Dermot's story ...
I am an alcoholic and my name is Dermot. I feel free telling people that I am an alcoholic today if I believe it could help them because I know now that alcoholism is a disease not a moral issue or a result of weak will power. When I take a drink my personality changes and I can't always guarantee my behaviour. Once I have the first drink I also have very little defence over the insatiable desire to continue drinking.
As a child there was always alcohol in our house and my father would regularly get drunk and come home and world war III would erupt. I used to beg him not to go to the pub and he would swear that he wouldn't but the cycle kept repeating. My mother used to say that he wasn't a bad man but was a sick man. I never wanted to be like him when I grew up.
I always felt very awkward and out of place, but alcohol always made me feel good about myself and gave me something that I was good at. I used to boast to my school friends about how much I could drink.
I don't know how old I was when I first got drunk but I had the first of many blackouts at fourteen. By fifteen I was regularly getting drunk and started smoking marijuana. By the time I was sixteen I was the one hanging out of the window of my friend's cars vomiting, or lying on the lawn outside some party unconscious. I couldn't talk to girls sober and by the time I had enough to drink to feel confident enough to talk to them I was drunk and would just embarrass myself. While I always felt that there was something wrong with me, by seventeen I started to wonder if there was something wrong with my drinking.
The next four years were very dark and lonely. At the few parties that I went to I would leave the party and end up wandering about the streets. I could be in a room full of people and just want the floor to swallow me up. I couldn't stand being around people but at the same time I didn't want to be by myself.

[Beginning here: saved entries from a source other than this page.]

/-- A program with code 0 has passed every check that gives another. -/
theorem loadCheck_passes {b : List Byte} (h : loadCheck b = 0) :
    leAt b 0 1 = 1 ∧ 1 ≤ pgNterms b ∧ pgNterms b ≤ 16 ∧ pgNproj b ≤ 8 ∧ pgNagg b ≤ 4 ∧ 16 ≤ pgRecLen b ∧ pgRecLen b ≤ 4096 ∧
      (((List.range (pgNproj b)).map (pgProj b)).map fLen).sum ≤ pgRecLen b ∧
      ∀ t, t < pgNterms b → fdOk (pgRecLen b) (leAt (pgTerm b t) 0 4) = true ∧
        opOk (leAt (pgTerm b t) 4 1) (fType (leAt (pgTerm b t) 0 4)) = true := by
  unfold loadCheck at h
  simp only at h
  split_ifs at h with hver hlim hfields hops hproj hconst
  simp only [Bool.or_eq_true, decide_eq_true_eq, not_or, not_not] at hver
  simp only [Bool.not_eq_true', decide_eq_false_iff_not, not_not] at hlim
  simp only [Bool.not_eq_true', Bool.not_eq_false, Bool.and_eq_true, List.all_eq_true, List.forall_mem_map, List.mem_range] at hfields hops
  obtain ⟨hversion, -⟩ := hver
  obtain ⟨hterms, hterms16, hproj8, hagg4, hlen16, hlen4096⟩ := hlim
  obtain ⟨⟨hfield, -⟩, -⟩ := hfields
  obtain ⟨hop, -⟩ := hops
  exact ⟨hversion, hterms, hterms16, hproj8, hagg4, hlen16, hlen4096, Nat.le_of_not_lt hproj, fun t ht => ⟨hfield t ht, hop t ht⟩⟩

theorem State.loadResult_eq (s : State) (n : Nat) (b : List Byte) :
    s.loadResult n b = if s.mode M.pink = false then 7 else if s.slotBusy n = true then 6 else loadCheck b := by
  simp [State.loadResult]

theorem State.loadResult_le (s : State) (n : Nat) (b : List Byte) : s.loadResult n b ≤ 8 := by
  rw [State.loadResult_eq]
  split_ifs
  · decide
  · decide
  · exact loadCheck_le b

/-! ### A load done (R200) -/

/-- The state once a load's bytes are checked: the load gone, its program in the slot where the code is 0. -/
def State.loadKept (s : State) (u : Nat) (l : PnkLoad) (b : List Byte) : State :=
  { s with pink := { s.pink with
      load := Tbl.del s.pink.load u
      slots := if s.loadResult l.slot b = 0 then Tbl.put s.pink.slots (u * 4 + l.slot) ⟨b, l.panel⟩ else s.pink.slots } }

/-- A load's code shown, with its interrupts, and its error where it is not 0. -/
def State.loadShown (s : State) (u code : Nat) : State :=
  ((s.wr (P.pnk u) R.pnk_LOAD_RESULT code).raise (P.pnk u) 0).whenB (code != 0) fun s => (s.err (P.pnk u) 0x01 code 0).raise (P.pnk u) 1

theorem State.loadShown_frame (s : State) (u code : Nat) : RegFrame s (s.loadShown u code) :=
  (((RegFrame.refl s).wr _ _ _).raise _ _).whenB _ ((((RegFrame.refl s).wr _ _ _).raise _ _).err _ _ _ _ |>.raise _ _)

@[simp] theorem State.loadShown_pink (s : State) (u code : Nat) : (s.loadShown u code).pink = s.pink := by
  rw [State.loadShown_frame]

@[simp] theorem State.loadShown_ctrs (s : State) (u code : Nat) : (s.loadShown u code).ctrs = s.ctrs := by
  unfold State.loadShown State.whenB
  split <;> simp
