-- ==== Sys2Proof/Config.lean ====
section
/-! DEFINITION. The free values: what the manual leaves open and the part nevertheless decides. -/

namespace Sys2Proof

/-- The `n`-th open choice of an order between blocks that act on one instant. R101 lets the sequencer and the
extensometer unit take a sample in either order, R154 lets the reports of one instant be taken in any order, R8 and
R84 do so for a tare report and a low grips line, and no rule orders the partner checks of R62 and R63 against the
sequencer's handling of the sample. Nothing constrains a value of this function (assumption 1). -/
opaque Config.freeBit : Nat → Bool

end Sys2Proof
end

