-- ==== Sys2Proof/Machine/State.lean ====
section
/-! DEFINITION. The state of one NC-612, block by block (Table 1 of the scope), as plain data, with the value of every
piece right after power-on reset. Time is counted in bit times of the link (0.1 µs) unless a field says otherwise. -/

namespace Sys2Proof.Machine

/-! ## Names (Table 11-1) -/

/-- The role of the strap word (R172, R184). -/
inductive Role | solo | lead | follow
  deriving DecidableEq, Repr

/-- The states of the test sequencer (Table 1-3) and of the follow sequencer (section 3.6), which share one list of
codes (R179). -/
inductive SeqState
  | unconfigured | idle | armed | taring | attaching | claiming | running | held | ending | returning | done
  | stopped | faulted | followClaim | following
  deriving DecidableEq, Repr

/-- The movement kind a sequencer publishes (R6, R65). -/
inductive MoveKind | none | test | ret
  deriving DecidableEq, Repr

/-- The reason a GRANT carries (R136). -/
inductive GrantReason | phase | ret | follow | release
  deriving DecidableEq, Repr

/-- The causes of Table 8-1: the first four are cell-stop causes, the others local. -/
inductive FaultCause
  | overload | skewLimit | driveFault | travelUnmapped
  | zoneForbidden | budgetTimeout | budgetRevoked | holdTimeout | partnerFault | partnerRestarted
  | extCloseTimeout | extOpenTimeout | extIdFault | extGaugeMismatch | tareUnstable | duplicateNumber
  | configMismatch
  deriving DecidableEq, Repr

/-- The outcome of a test (R26). -/
inductive TestOutcome | ended | broken | aborted | stopped | faulted
  deriving DecidableEq, Repr

/-- The cause of a switchover (R106, R108). -/
inductive SwitchCause | removal | slip | travel | idFault | testEnd | stop | abort
  deriving DecidableEq, Repr

/-- The states of the extensometer unit (Table 5-1). -/
inductive ExtState | absent | parked | closing | ident | settling | measuring | opening | jammed
  deriving DecidableEq, Repr

/-- The kinds of the notice EXT_EVENT (R182). -/
inductive ExtEventKind | closeTimeout | idFault | gaugeMismatch | removal | slip | travel
  deriving DecidableEq, Repr

/-- The control mode of a phase (Table 1-2). -/
inductive PhaseMode | xhRate | loadRate | strainRate | hold
  deriving DecidableEq, Repr

/-- What a phase asks of the extensometer (Table 1-2). -/
inductive SourceDemand | extRequired | extPreferred | xh
  deriving DecidableEq, Repr

/-- The condition that ends a phase (R13). -/
inductive EndKind | strainAt | loadAt | positionAt | timeAt | yieldFound | brk
  deriving DecidableEq, Repr

/-- When the plan removes the extensometer (R104). -/
inductive RemovalKind | atStrain | atPeakDrop | atPhaseEnd
  deriving DecidableEq, Repr

/-- The load ranges of Table 4-2, range 1 the widest. -/
inductive LoadRange | r1 | r2 | r3 | r4
  deriving DecidableEq, Repr

/-- The range mode (R76). -/
inductive RangeMode
  | auto
  | fixed (r : LoadRange)
  deriving DecidableEq, Repr

/-! ## The order and the configuration -/

/-- One entry of the phase table (Table 1-2). -/
structure Phase where
  mode : PhaseMode
  target : Int
  step : Nat
  rateLimit : Nat
  source : SourceDemand
  endKind : EndKind
  endValue : Int
  share : Nat
  deriving DecidableEq, Repr

/-- The yield part of an order (Table 1-1). -/
structure YieldPlan where
  drop : Nat
  strainLimit : Nat
  deriving DecidableEq, Repr

/-- The extensometer plan of an order (Table 1-1). -/
structure ExtPlan where
  removal : RemovalKind
  value : Nat
  fallback : Bool
  slipTolerance : Nat
  gauge : Nat
  deriving DecidableEq, Repr

/-- The return part of an order (Table 1-1). -/
structure ReturnPlan where
  rate : Nat
  position : Nat
  share : Nat
  deriving DecidableEq, Repr

/-- A test order (Table 1-1). -/
structure Order where
  testId : Word32
  parallelLength : Nat
  /-- in seconds; absent counts as 10 s (R1) -/
  holdTimeout : Option Nat
  rangeMode : RangeMode
  decimation : Nat
  armFraction : Nat
  dropFraction : Nat
  yieldPlan : Option YieldPlan
  plan : Option ExtPlan
  returnPlan : Option ReturnPlan
  phases : List Phase
  deriving DecidableEq, Repr

/-- One zone of the travel map (Table 2-2). -/
structure Zone where
  valid : Bool
  k : Nat
  base : Nat
  permitsTest : Bool
  permitsReturn : Bool
  speedCap : Nat
  deriving DecidableEq, Repr

/-- The configuration set of Table 10-3. The sample period is in tenths of a millisecond. -/
structure Settings where
  period : Nat
  statusPeriod : Nat
  gateLength : Nat
  capacity : Nat
  loadCapacity : Nat
  extFitted : Bool
  startPosition : Nat
  trimLimit : Nat
  skewAlarm : Nat
  skewLimit : Nat
  zones : List Zone
  deriving DecidableEq, Repr

/-! ## Records -/

/-- A sample record (R74). On a FOLLOW station only the index and the position are the record's; the other fields
stand at zero and no block reads them. -/
structure SampleRec where
  index : Word32
  load : Int
  position : Int
  strain : Int
  phase : Nat
  ext : Bool
  held : Bool
  hold : Bool
  yieldFlag : Bool
  brk : Bool
  deriving DecidableEq, Repr

/-- The test record (R167). An optional part is absent while it is `none`; phase 0 is none. -/
structure TestRecord where
  testId : Word32
  outcome : Option TestOutcome
  endPhase : Nat
  maxLoad : Int
  posAtMax : Int
  strainAtMax : Int
  /-- upper yield load, strain at upper yield -/
  yieldPart : Option (Int × Int)
  /-- switch cause, strain at switch, position at switch -/
  switchPart : Option (SwitchCause × Int × Int)
  extOnAtBreak : Bool
  /-- strain at break, position at break -/
  breakPart : Option (Int × Int)
  holdCount : Nat
  offered : Nat
  stored : Nat
  lost : Nat
  faultCause : Option FaultCause
  deriving DecidableEq, Repr

/-- The locked part of the fault record (R152). -/
structure FaultRec where
  cause : FaultCause
  state : SeqState
  phase : Nat
  index : Word32
  position : Int
  load : Int
  deriving DecidableEq, Repr

/-- A set of hold causes (R15). -/
structure HoldCauses where
  budget : Bool
  partner : Bool
  extNotReady : Bool
  deriving DecidableEq, Repr

/-- Why an order is refused (R2). -/
inductive OrderRefusal | busy | badOrder | notLead
  deriving DecidableEq, Repr

/-- Why a CONFIG is refused (R176, R178): the field number of R183 with BAD_CONFIG. -/
inductive ConfigRefusal
  | badConfig (field : Nat)
  | alreadyConfigured
  deriving DecidableEq, Repr

/-- The kinds of notice with their fields (R182). -/
inductive NoticeKind
  | orderAccepted (testId : Word32)
  | orderRefused (reason : OrderRefusal)
  | phaseBegun (phase : Nat)
  | holdBegun (causes : HoldCauses)
  | holdEnded
  | extEvent (kind : ExtEventKind) (code : Nat)
  | yieldFound
  | breakFound
  | testEnded (outcome : TestOutcome)
  /-- the locked part is carried when this report locked the record -/
  | fault (cause : FaultCause) (locked : Option FaultRec)
  | configAccepted
  | configRefused (reason : ConfigRefusal)
  | clearRefused
  | skewAlarm (skew : Int)
  | noticesLost (count : Nat)
  deriving DecidableEq, Repr

/-- A notice with the sample index current when it was made (R75, R123). -/
structure Notice where
  kind : NoticeKind
  index : Word32
  deriving DecidableEq, Repr

/-! ## Outgoing frames -/

/-- A GRANT (R136); `raise` says that it was placed as a raise, which the claim lock guards (R118). -/
structure GrantFrame where
  units : Nat
  reason : GrantReason
  raise : Bool
  deriving DecidableEq, Repr

/-- The content of a LEVEL frame (R54). A follow's frame carries role, position and state; its other fields stand at
zero and are not sent. -/
structure Level where
  role : Role
  position : Int
  demand : Int
  state : SeqState
  phase : Nat
  kind : MoveKind
  share : Nat
  index : Word32
  deriving DecidableEq, Repr

/-- The content of a STATUS frame (R131, R181). `entries` is absent in the frame of a stale sender; `gauge` is absent
while the identification record is invalid. -/
structure Status where
  role : Role
  state : SeqState
  phase : Nat
  latch : Bool
  driving : Bool
  lineLow : Bool
  lockedCause : Option FaultCause
  further : Nat
  inStep : Bool
  standstill : Bool
  epoch : Byte
  capacity : Nat
  index : Word32
  position : Int
  velocity : Int
  load : Int
  range : LoadRange
  extState : ExtState
  gauge : Option (Nat × Nat)
  leadIndex : Word32
  mirrorAge : Nat
  errCheck : Nat
  errLength : Nat
  errShort : Nat
  lost : Nat
  presence : List Nat
  entries : Option (List Nat)
  deriving DecidableEq, Repr

/-- A CURVE frame (R164): the test id and up to 8 samples, oldest first. -/
structure Curve where
  testId : Word32
  samples : List SampleRec
  deriving DecidableEq, Repr

/-- A frame of the station's own, by class (Table 6-1). -/
inductive OutFrame
  | stop (cause : FaultCause)
  | grant (g : GrantFrame)
  | level (l : Level)
  | notice (n : Notice)
  | status (st : Status)
  | result (r : TestRecord)
  | curve (c : Curve)
  deriving DecidableEq, Repr

/-- The frame in flight (R120): its content, the epoch and in-step bit its header took when it started (R135), and
whether the block that placed it has since disowned it (R124, R166, R170, R171). -/
structure InFlight where
  frame : OutFrame
  epoch : Byte
  inStep : Bool
  disowned : Bool
  deriving DecidableEq, Repr

/-! ## The blocks -/

/-- The model's count of time between ticks: bit times into the current microsecond of the 1 MHz reference, and bit
times since the last sample tick. -/
structure Clock where
  usPhase : Nat
  sampleTimer : Nat
  deriving DecidableEq, Repr

/-- The start-up unit (R172 to R178). In STRAP_FAULT no number is fixed. -/
structure StartUp where
  strapWord : BitVec 16
  strapFault : Bool
  number : Nat
  role : Role
  partner : Nat
  /-- the start interval timer while the interval runs (R174) -/
  intervalTimer : Option Nat
  intervalEnded : Bool
  config : Option Settings
  deriving DecidableEq, Repr
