def Status.payload (st : Status) : List Byte :=
  natBytes 1 st.role.code ++ natBytes 1 st.state.code ++ natBytes 1 st.phase
    ++ natBytes 1 (flagBit st.latch 7 + flagBit st.driving 6 + flagBit st.lineLow 5
        + flagBit st.lockedCause.isSome 4 + flagBit st.inStep 3 + flagBit st.standstill 2
        + flagBit (st.extState == .measuring) 1 + flagBit st.gauge.isSome 0)
    ++ natBytes 1 (causeCode st.lockedCause) ++ natBytes 1 st.further ++ [st.epoch] ++ natBytes 1 st.capacity
    ++ wordBytes st.index ++ intBytes st.position ++ intBytes st.velocity ++ intBytes st.load
    ++ natBytes 1 st.range.code ++ natBytes 1 st.extState.code
    ++ natBytes 1 (match st.gauge with | none => 0 | some g => g.1)
    ++ natBytes 2 (match st.gauge with | none => 0 | some g => g.2)
    ++ wordBytes st.leadIndex ++ natBytes 1 st.mirrorAge
    ++ natBytes 1 st.errCheck ++ natBytes 1 st.errLength ++ natBytes 1 st.errShort ++ natBytes 1 st.lost
    ++ natBytes 2 ((st.presence.map fun n => 2 ^ n).sum)
    ++ (match st.entries with | none => [] | some es => es.flatMap fun e => natBytes 1 e)

def NoticeKind.code : NoticeKind → Nat
  | .orderAccepted _ => 1
  | .orderRefused _ => 2
  | .phaseBegun _ => 3
  | .holdBegun _ => 4
  | .holdEnded => 5
  | .extEvent _ _ => 6
  | .yieldFound => 7
  | .breakFound => 8
  | .testEnded _ => 9
  | .fault _ _ => 10
  | .configAccepted => 11
  | .configRefused _ => 12
  | .clearRefused => 13
  | .skewAlarm _ => 14
  | .noticesLost _ => 15

def HoldCauses.bits (h : HoldCauses) : Nat :=
  flagBit h.budget 0 + flagBit h.partner 1 + flagBit h.extNotReady 2

/-- R182: the fields after byte 4. -/
def NoticeKind.fields : NoticeKind → List Byte
  | .orderAccepted id => wordBytes id
  | .orderRefused r => natBytes 1 r.code
  | .phaseBegun k => natBytes 1 k
  | .holdBegun h => natBytes 1 h.bits
  | .holdEnded => []
  | .extEvent k code => natBytes 1 k.code ++ natBytes 1 code
  | .yieldFound => []
  | .breakFound => []
  | .testEnded o => natBytes 1 o.code
  | .fault c none => natBytes 1 c.code ++ natBytes 1 0
  | .fault c (some r) =>
    natBytes 1 c.code ++ natBytes 1 1 ++ natBytes 1 r.state.code ++ natBytes 1 r.phase ++ intBytes r.position
      ++ intBytes r.load
  | .configAccepted => []
  | .configRefused (.badConfig f) => natBytes 1 1 ++ natBytes 1 f
  | .configRefused .alreadyConfigured => natBytes 1 2 ++ natBytes 1 0
  | .clearRefused => natBytes 1 1
  | .skewAlarm v => intBytes v
  | .noticesLost n => natBytes 1 n

def Notice.payload (n : Notice) : List Byte := natBytes 1 n.kind.code ++ wordBytes n.index ++ n.kind.fields

def SampleRec.flags (r : SampleRec) : Nat :=
  flagBit r.ext 0 + flagBit r.held 1 + flagBit r.hold 2 + flagBit r.yieldFlag 3 + flagBit r.brk 4

def SampleRec.curveBytes (r : SampleRec) : List Byte :=
  wordBytes r.index ++ intBytes r.load ++ intBytes r.position ++ intBytes r.strain ++ natBytes 1 r.phase
    ++ natBytes 1 r.flags

def Curve.payload (c : Curve) : List Byte :=
  wordBytes c.testId ++ natBytes 1 c.samples.length ++ c.samples.flatMap SampleRec.curveBytes

def outcomeCode : Option TestOutcome → Nat
  | none => 0
  | some o => o.code

def TestRecord.payload (t : TestRecord) : List Byte :=
  wordBytes t.testId ++ natBytes 1 (outcomeCode t.outcome) ++ natBytes 1 t.endPhase
    ++ natBytes 1 (flagBit t.yieldPart.isSome 0 + flagBit t.switchPart.isSome 1 + flagBit t.breakPart.isSome 2
        + flagBit t.faultCause.isSome 3 + flagBit t.extOnAtBreak 4)
    ++ intBytes t.maxLoad ++ intBytes t.posAtMax ++ intBytes t.strainAtMax ++ natBytes 4 t.holdCount
    ++ natBytes 4 t.offered ++ natBytes 4 t.stored ++ natBytes 4 t.lost
    ++ (match t.yieldPart with | none => [] | some y => intBytes y.1 ++ intBytes y.2)
    ++ (match t.switchPart with
        | none => []
        | some w => natBytes 1 w.1.code ++ intBytes w.2.1 ++ intBytes w.2.2)
    ++ (match t.breakPart with | none => [] | some b => intBytes b.1 ++ intBytes b.2)
    ++ (match t.faultCause with | none => [] | some c => natBytes 1 c.code)

/-- R179: the class codes of the station's own frames. -/
def OutFrame.classCode : OutFrame → Nat
  | .grant _ => 1
  | .level _ => 2
  | .stop _ => 3
  | .status _ => 4
  | .notice _ => 5
  | .result _ => 6
  | .curve _ => 7

/-- R126: STOP, GRANT, LEVEL and STATUS go to all, the others to the cell computer. -/
def OutFrame.dest : OutFrame → Nat
  | .stop _ | .grant _ | .level _ | .status _ => 15
  | .notice _ | .result _ | .curve _ => 0

def OutFrame.payload : OutFrame → List Byte
  | .stop c => natBytes 1 c.code
  | .grant g => natBytes 1 g.units ++ natBytes 1 g.reason.code
  | .level l => l.payload
  | .notice n => n.payload
  | .status st => st.payload
  | .result r => r.payload
  | .curve c => c.payload

/-- R179: the bytes of a frame that station `number` sends with this epoch and in-step bit in its header. -/
def wireBytes (number : Nat) (i : InFlight) : List Byte :=
  let body := natBytes 1 i.frame.classCode ++ natBytes 1 (number * 16 + i.frame.dest) ++ [i.epoch]
    ++ natBytes 1 (flagBit i.inStep 7) ++ natBytes 2 i.frame.payload.length ++ i.frame.payload
  body ++ checkBytes body

/-! ## The strap and identification words (R184) -/

/-- R172: the examination of the strap word. The number, role and partner are fixed, and the start interval begins,
only when it is good. -/
def examineStrap (w : BitVec 16) : StartUp :=
  let n := w.toNat
  let faulty : StartUp :=
    { strapWord := w, strapFault := true, number := 0, role := .solo, partner := 0, intervalTimer := none,
      intervalEnded := false, config := none }
  if n % 64 != (n / 2048 + n / 64 % 32) % 64 then faulty
  else if n / 4096 = 0 ∨ n / 4096 = 15 then faulty
  else
    match Role.ofCode (n / 1024 % 4) with
    | none => faulty
    | some role =>
      { faulty with strapFault := false, number := n / 4096, role, partner := n / 64 % 16, intervalTimer := some 0 }

/-- The fields of an identification word (R184). -/
def identFields (w : BitVec 32) : IdRec :=
  { code := w.toNat / 2 ^ 29, travel := w.toNat / 2 ^ 24 % 32, serial := w.toNat / 2 ^ 8 % 65536 }

/-- R97: the check of an identification word is good. -/
def identCheckGood (w : BitVec 32) : Bool :=
  w.toNat % 256 == ((identFields w).code * 32 + (identFields w).travel + (identFields w).serial / 256
    + (identFields w).serial % 256) % 256

/-- Table 5-2: the gauge length in mm. -/
def gaugeLength : Nat → Int
  | 1 => 25
  | 2 => 50
  | 3 => 80
  | 4 => 100
  | 5 => 200
  | _ => 0

end Sys2Proof.Machine
end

At 21, I had a rather heavy binge involving 4 litres of cask port and 15 pseudo ephedrine tablets. After I got home I vomited and started to shake and rattle and I realised that this behaviour wasn't normal and I wanted to do something about it. I enrolled in a course at a non-residential rehab centre but the course I chose was on the effect of another's drinking on my life. I was focusing on my fathers drinking and not my own. The course required that all participants remain alcohol and drug free - I managed to stay off the grog for 3 weeks but still smoked pot. It was suggested to me by those running the course that I should look at my own usage before I consider anyone else's. However, by that stage the rattles had left me and I was no longer ready.
Six months later, I was back studying at university and I was failing (yet again). I was at my lowest ebb, the loneliness was insurmountable and I had had enough. I had a moment of clarity when I realised that my drinking and drugging were costing me more than I had ever admitted before and again I wanted to change. I re-enrolled in the rehab course, but this time as a dependant user. I also sought special permission to withdraw from university without failing. While at the rehab course I was introduced to Alcoholics Anonymous (AA).
At my first AA meeting I truly identified with all the speakers. I was only 22 and was the youngest in the meeting by 13 years. Yet the feelings I had of being different and alone left me while I was there. There were many things that the others had done that I hadn't but I still felt that I belonged. I was a little embarrassed by the fact that my story didn't compare with some of the others' of drinking first thing in the morning and halfway houses, but the guy who brought me to that meeting explained that it's not what we've done or how much we've drunk but what we've become that unites us. The simple fact that I wanted to be free of alcohol and identified with the feelings and thoughts of other members meant that I belonged. I have since met many people who share similar aspects of my history.
I have been coming to AA for over 15 years and although I am often far from perfect at practicing the program of AA, my life has improved beyond my wildest dreams. In the depths of my darkness I used to dream of riches and power but now I have peace of mind instead. I have a very loving and beautiful family and my relationship with my mother and siblings is better that I could have ever dreamt. Before my father died a few years ago I was able to hug him and tell him that I loved him and we had the best relationship that we could have had. I still get drawn away from the important things in life but going to meetings helps me to remember what is important and puts things back in perspective. I get the most perspective whenever I talk to a newcomer who is still suffering from the disease of alcoholism.
The program of AA involves the practice of the Twelve Steps. These are a program for living that helps the recovering alcoholic to repair his or her life and feel worthwhile and wanted, needed and loved. We talk about a 'Higher Power' and 'God As We Understand Him'. Most people can handle these concepts when they realise that they can choose their own definition of a "god" or "Higher Power". I have met people in AA from all sorts of religious backgrounds and also many with no religion at all.